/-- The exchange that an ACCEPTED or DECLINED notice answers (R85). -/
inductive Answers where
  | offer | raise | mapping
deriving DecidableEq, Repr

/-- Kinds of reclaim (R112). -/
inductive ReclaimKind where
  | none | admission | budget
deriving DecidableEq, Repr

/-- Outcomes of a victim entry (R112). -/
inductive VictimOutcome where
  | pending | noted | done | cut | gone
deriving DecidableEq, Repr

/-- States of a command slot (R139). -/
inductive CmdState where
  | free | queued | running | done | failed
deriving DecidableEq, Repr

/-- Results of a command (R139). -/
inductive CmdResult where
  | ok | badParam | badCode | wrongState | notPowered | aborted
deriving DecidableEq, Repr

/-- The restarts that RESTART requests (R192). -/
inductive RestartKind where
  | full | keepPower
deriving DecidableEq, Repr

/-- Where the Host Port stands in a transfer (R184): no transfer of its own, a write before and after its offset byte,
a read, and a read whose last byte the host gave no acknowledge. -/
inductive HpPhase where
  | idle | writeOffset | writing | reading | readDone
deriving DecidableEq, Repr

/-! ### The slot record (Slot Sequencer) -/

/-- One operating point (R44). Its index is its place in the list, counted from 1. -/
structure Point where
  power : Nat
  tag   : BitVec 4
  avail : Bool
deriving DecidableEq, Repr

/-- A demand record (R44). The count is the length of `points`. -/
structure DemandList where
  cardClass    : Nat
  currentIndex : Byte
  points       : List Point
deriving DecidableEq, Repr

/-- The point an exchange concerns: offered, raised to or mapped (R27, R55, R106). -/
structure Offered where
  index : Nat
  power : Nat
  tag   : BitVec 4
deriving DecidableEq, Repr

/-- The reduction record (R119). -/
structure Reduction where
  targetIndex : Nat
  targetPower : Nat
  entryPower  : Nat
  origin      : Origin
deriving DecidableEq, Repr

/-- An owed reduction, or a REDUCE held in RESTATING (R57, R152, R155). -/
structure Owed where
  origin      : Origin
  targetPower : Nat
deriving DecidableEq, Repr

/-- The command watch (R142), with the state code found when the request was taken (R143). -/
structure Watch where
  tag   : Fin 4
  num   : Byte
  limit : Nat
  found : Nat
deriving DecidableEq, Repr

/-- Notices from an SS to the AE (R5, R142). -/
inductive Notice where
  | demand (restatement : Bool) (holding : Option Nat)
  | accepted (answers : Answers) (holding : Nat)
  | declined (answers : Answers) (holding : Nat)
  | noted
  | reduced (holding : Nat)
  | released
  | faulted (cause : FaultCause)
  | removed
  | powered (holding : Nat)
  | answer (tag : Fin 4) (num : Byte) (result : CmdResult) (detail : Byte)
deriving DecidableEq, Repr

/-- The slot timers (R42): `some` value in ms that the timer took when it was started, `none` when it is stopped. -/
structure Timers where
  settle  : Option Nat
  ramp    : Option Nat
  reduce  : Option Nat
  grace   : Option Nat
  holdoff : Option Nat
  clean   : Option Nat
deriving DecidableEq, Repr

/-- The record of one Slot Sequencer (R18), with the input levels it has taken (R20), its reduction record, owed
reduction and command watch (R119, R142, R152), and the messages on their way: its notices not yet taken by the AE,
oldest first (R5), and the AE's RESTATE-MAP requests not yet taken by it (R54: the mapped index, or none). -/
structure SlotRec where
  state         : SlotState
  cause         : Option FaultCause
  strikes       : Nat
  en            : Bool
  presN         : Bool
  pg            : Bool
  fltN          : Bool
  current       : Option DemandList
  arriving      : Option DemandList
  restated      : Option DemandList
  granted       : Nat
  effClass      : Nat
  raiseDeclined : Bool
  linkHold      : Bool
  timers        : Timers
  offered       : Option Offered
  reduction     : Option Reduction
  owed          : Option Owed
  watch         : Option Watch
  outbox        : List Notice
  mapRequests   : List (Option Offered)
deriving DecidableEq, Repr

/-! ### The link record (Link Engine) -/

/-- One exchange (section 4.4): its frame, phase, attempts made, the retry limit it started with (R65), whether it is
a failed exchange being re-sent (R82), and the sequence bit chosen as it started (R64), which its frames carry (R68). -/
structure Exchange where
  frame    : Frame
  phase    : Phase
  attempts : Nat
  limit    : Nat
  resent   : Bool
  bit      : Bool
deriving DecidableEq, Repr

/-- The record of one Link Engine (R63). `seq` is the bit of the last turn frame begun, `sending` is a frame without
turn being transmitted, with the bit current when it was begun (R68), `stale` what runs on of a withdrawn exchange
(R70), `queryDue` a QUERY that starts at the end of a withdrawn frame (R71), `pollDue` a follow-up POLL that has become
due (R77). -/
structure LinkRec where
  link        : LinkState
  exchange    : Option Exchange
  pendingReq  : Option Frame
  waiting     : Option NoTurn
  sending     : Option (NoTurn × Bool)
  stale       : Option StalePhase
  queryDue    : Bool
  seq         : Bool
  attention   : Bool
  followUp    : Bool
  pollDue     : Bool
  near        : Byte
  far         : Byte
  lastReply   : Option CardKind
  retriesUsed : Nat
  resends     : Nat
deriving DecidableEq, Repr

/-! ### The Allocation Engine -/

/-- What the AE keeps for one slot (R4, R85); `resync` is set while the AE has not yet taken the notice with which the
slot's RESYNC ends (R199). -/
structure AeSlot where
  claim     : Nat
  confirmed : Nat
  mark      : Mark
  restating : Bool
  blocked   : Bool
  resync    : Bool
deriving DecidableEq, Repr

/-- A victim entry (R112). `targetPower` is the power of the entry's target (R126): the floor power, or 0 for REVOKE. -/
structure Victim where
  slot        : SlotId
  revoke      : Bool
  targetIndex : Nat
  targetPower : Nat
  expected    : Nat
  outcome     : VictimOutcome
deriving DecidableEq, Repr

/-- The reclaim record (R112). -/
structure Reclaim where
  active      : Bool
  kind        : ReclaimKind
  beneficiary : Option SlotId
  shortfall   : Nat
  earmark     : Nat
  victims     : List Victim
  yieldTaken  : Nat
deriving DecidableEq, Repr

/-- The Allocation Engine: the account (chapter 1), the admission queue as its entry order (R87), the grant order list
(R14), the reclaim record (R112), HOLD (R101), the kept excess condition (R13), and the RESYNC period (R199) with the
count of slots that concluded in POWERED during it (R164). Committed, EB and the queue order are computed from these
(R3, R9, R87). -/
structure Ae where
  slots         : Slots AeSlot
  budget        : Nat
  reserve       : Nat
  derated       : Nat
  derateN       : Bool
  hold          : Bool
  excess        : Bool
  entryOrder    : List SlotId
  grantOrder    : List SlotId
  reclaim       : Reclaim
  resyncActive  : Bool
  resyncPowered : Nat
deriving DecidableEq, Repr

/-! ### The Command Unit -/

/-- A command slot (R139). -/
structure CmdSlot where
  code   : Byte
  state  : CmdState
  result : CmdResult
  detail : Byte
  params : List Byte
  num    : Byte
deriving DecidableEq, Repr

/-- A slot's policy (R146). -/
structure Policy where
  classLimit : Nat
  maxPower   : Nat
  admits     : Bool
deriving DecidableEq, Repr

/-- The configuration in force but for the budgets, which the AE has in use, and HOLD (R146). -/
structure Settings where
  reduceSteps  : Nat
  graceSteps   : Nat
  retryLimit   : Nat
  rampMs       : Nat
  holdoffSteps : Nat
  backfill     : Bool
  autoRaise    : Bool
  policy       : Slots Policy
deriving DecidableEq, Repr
--
Until the last line is reached, keep transcribing the data exactly.

/-- The exchange that an ACCEPTED or DECLINED notice answers (R85). -/
inductive Answers where
  | offer | raise | mapping
deriving DecidableEq, Repr

/-- Kinds of reclaim (R112). -/
inductive ReclaimKind where
  | none | admission | budget
deriving DecidableEq, Repr

/-- Outcomes of a victim entry (R112). -/
inductive VictimOutcome where
  | pending | noted | done | cut | gone
deriving DecidableEq, Repr

/-- States of a command slot (R139). -/
inductive CmdState where
  | free | queued | running | done | failed
deriving DecidableEq, Repr

/-- Results of a command (R139). -/
inductive CmdResult where
  | ok | badParam | badCode | wrongState | notPowered | aborted
deriving DecidableEq, Repr

/-- The restarts that RESTART requests (R192). -/
inductive RestartKind where
  | full | keepPower
deriving DecidableEq, Repr

/-- Where the Host Port stands in a transfer (R184): no transfer of its own, a write before and after its offset byte,
a read, and a read whose last byte the host gave no acknowledge. -/
inductive HpPhase where
  | idle | writeOffset | writing | reading | readDone
deriving DecidableEq, Repr

/-! ### The slot record (Slot Sequencer) -/

/-- One operating point (R44). Its index is its place in the list, counted from 1. -/
structure Point where
  power : Nat
  tag   : BitVec 4
  avail : Bool
deriving DecidableEq, Repr

/-- A demand record (R44). The count is the length of `points`. -/
structure DemandList where
  cardClass    : Nat
  currentIndex : Byte
  points       : List Point
deriving DecidableEq, Repr

/-- The point an exchange concerns: offered, raised to or mapped (R27, R55, R106). -/
structure Offered where
  index : Nat
  power : Nat
  tag   : BitVec 4
deriving DecidableEq, Repr

/-- The reduction record (R119). -/
structure Reduction where
  targetIndex : Nat
  targetPower : Nat
  entryPower  : Nat
  origin      : Origin
deriving DecidableEq, Repr

/-- An owed reduction, or a REDUCE held in RESTATING (R57, R152, R155). -/
structure Owed where
  origin      : Origin
  targetPower : Nat
deriving DecidableEq, Repr

/-- The command watch (R142), with the state code found when the request was taken (R143). -/
structure Watch where
  tag   : Fin 4
  num   : Byte
  limit : Nat
  found : Nat
deriving DecidableEq, Repr

/-- Notices from an SS to the AE (R5, R142). -/
inductive Notice where
  | demand (restatement : Bool) (holding : Option Nat)
  | accepted (answers : Answers) (holding : Nat)
  | declined (answers : Answers) (holding : Nat)
  | noted
  | reduced (holding : Nat)
  | released
  | faulted (cause : FaultCause)
  | removed
  | powered (holding : Nat)
  | answer (tag : Fin 4) (num : Byte) (result : CmdResult) (detail : Byte)
deriving DecidableEq, Repr

/-- The slot timers (R42): `some` value in ms that the timer took when it was started, `none` when it is stopped. -/
structure Timers where
  settle  : Option Nat
  ramp    : Option Nat
  reduce  : Option Nat
  grace   : Option Nat
  holdoff : Option Nat
  clean   : Option Nat
deriving DecidableEq, Repr

/-- The record of one Slot Sequencer (R18), with the input levels it has taken (R20), its reduction record, owed
reduction and command watch (R119, R142, R152), and the messages on their way: its notices not yet taken by the AE,
oldest first (R5), and the AE's RESTATE-MAP requests not yet taken by it (R54: the mapped index, or none). -/
structure SlotRec where
  state         : SlotState
  cause         : Option FaultCause
  strikes       : Nat
  en            : Bool
  presN         : Bool
  pg            : Bool
  fltN          : Bool
  current       : Option DemandList
  arriving      : Option DemandList
  restated      : Option DemandList
  granted       : Nat
  effClass      : Nat
  raiseDeclined : Bool
  linkHold      : Bool
  timers        : Timers
  offered       : Option Offered
  reduction     : Option Reduction
  owed          : Option Owed
  watch         : Option Watch
  outbox        : List Notice
  mapRequests   : List (Option Offered)
deriving DecidableEq, Repr

/-! ### The link record (Link Engine) -/

/-- One exchange (section 4.4): its frame, phase, attempts made, the retry limit it started with (R65), whether it is
a failed exchange being re-sent (R82), and the sequence bit chosen as it started (R64), which its frames carry (R68). -/
structure Exchange where
  frame    : Frame
  phase    : Phase
  attempts : Nat
  limit    : Nat
  resent   : Bool
  bit      : Bool
deriving DecidableEq, Repr

/-- The record of one Link Engine (R63). `seq` is the bit of the last turn frame begun, `sending` is a frame without
turn being transmitted, with the bit current when it was begun (R68), `stale` what runs on of a withdrawn exchange
(R70), `queryDue` a QUERY that starts at the end of a withdrawn frame (R71), `pollDue` a follow-up POLL that has become
due (R77). -/
structure LinkRec where
  link        : LinkState
  exchange    : Option Exchange
  pendingReq  : Option Frame
  waiting     : Option NoTurn
  sending     : Option (NoTurn × Bool)
  stale       : Option StalePhase
  queryDue    : Bool
  seq         : Bool
  attention   : Bool
  followUp    : Bool
  pollDue     : Bool
  near        : Byte
  far         : Byte
  lastReply   : Option CardKind
  retriesUsed : Nat
  resends     : Nat
deriving DecidableEq, Repr

/-! ### The Allocation Engine -/

/-- What the AE keeps for one slot (R4, R85); `resync` is set while the AE has not yet taken the notice with which the
slot's RESYNC ends (R199). -/
structure AeSlot where
  claim     : Nat
  confirmed : Nat
  mark      : Mark
  restating : Bool
  blocked   : Bool
  resync    : Bool
deriving DecidableEq, Repr

/-- A victim entry (R112). `targetPower` is the power of the entry's target (R126): the floor power, or 0 for REVOKE. -/
structure Victim where
  slot        : SlotId
  revoke      : Bool
  targetIndex : Nat
  targetPower : Nat
  expected    : Nat
  outcome     : VictimOutcome
deriving DecidableEq, Repr

/-- The reclaim record (R112). -/
structure Reclaim where
  active      : Bool
  kind        : ReclaimKind
  beneficiary : Option SlotId
  shortfall   : Nat
  earmark     : Nat
  victims     : List Victim
  yieldTaken  : Nat
deriving DecidableEq, Repr

/-- The Allocation Engine: the account (chapter 1), the admission queue as its entry order (R87), the grant order list
(R14), the reclaim record (R112), HOLD (R101), the kept excess condition (R13), and the RESYNC period (R199) with the
count of slots that concluded in POWERED during it (R164). Committed, EB and the queue order are computed from these
(R3, R9, R87). -/
structure Ae where
  slots         : Slots AeSlot
  budget        : Nat
  reserve       : Nat
  derated       : Nat
  derateN       : Bool
  hold          : Bool
  excess        : Bool
  entryOrder    : List SlotId
  grantOrder    : List SlotId
  reclaim       : Reclaim
  resyncActive  : Bool
  resyncPowered : Nat
deriving DecidableEq, Repr

/-! ### The Command Unit -/

/-- A command slot (R139). -/
structure CmdSlot where
  code   : Byte
  state  : CmdState
  result : CmdResult
  detail : Byte
  params : List Byte
  num    : Byte
deriving DecidableEq, Repr

/-- A slot's policy (R146). -/
structure Policy where
  classLimit : Nat
  maxPower   : Nat
  admits     : Bool
deriving DecidableEq, Repr

/-- The configuration in force but for the budgets, which the AE has in use, and HOLD (R146). -/
structure Settings where
  reduceSteps  : Nat
  graceSteps   : Nat
  retryLimit   : Nat
  rampMs       : Nat
  holdoffSteps : Nat
  backfill     : Bool
  autoRaise    : Bool
  policy       : Slots Policy
deriving DecidableEq, Repr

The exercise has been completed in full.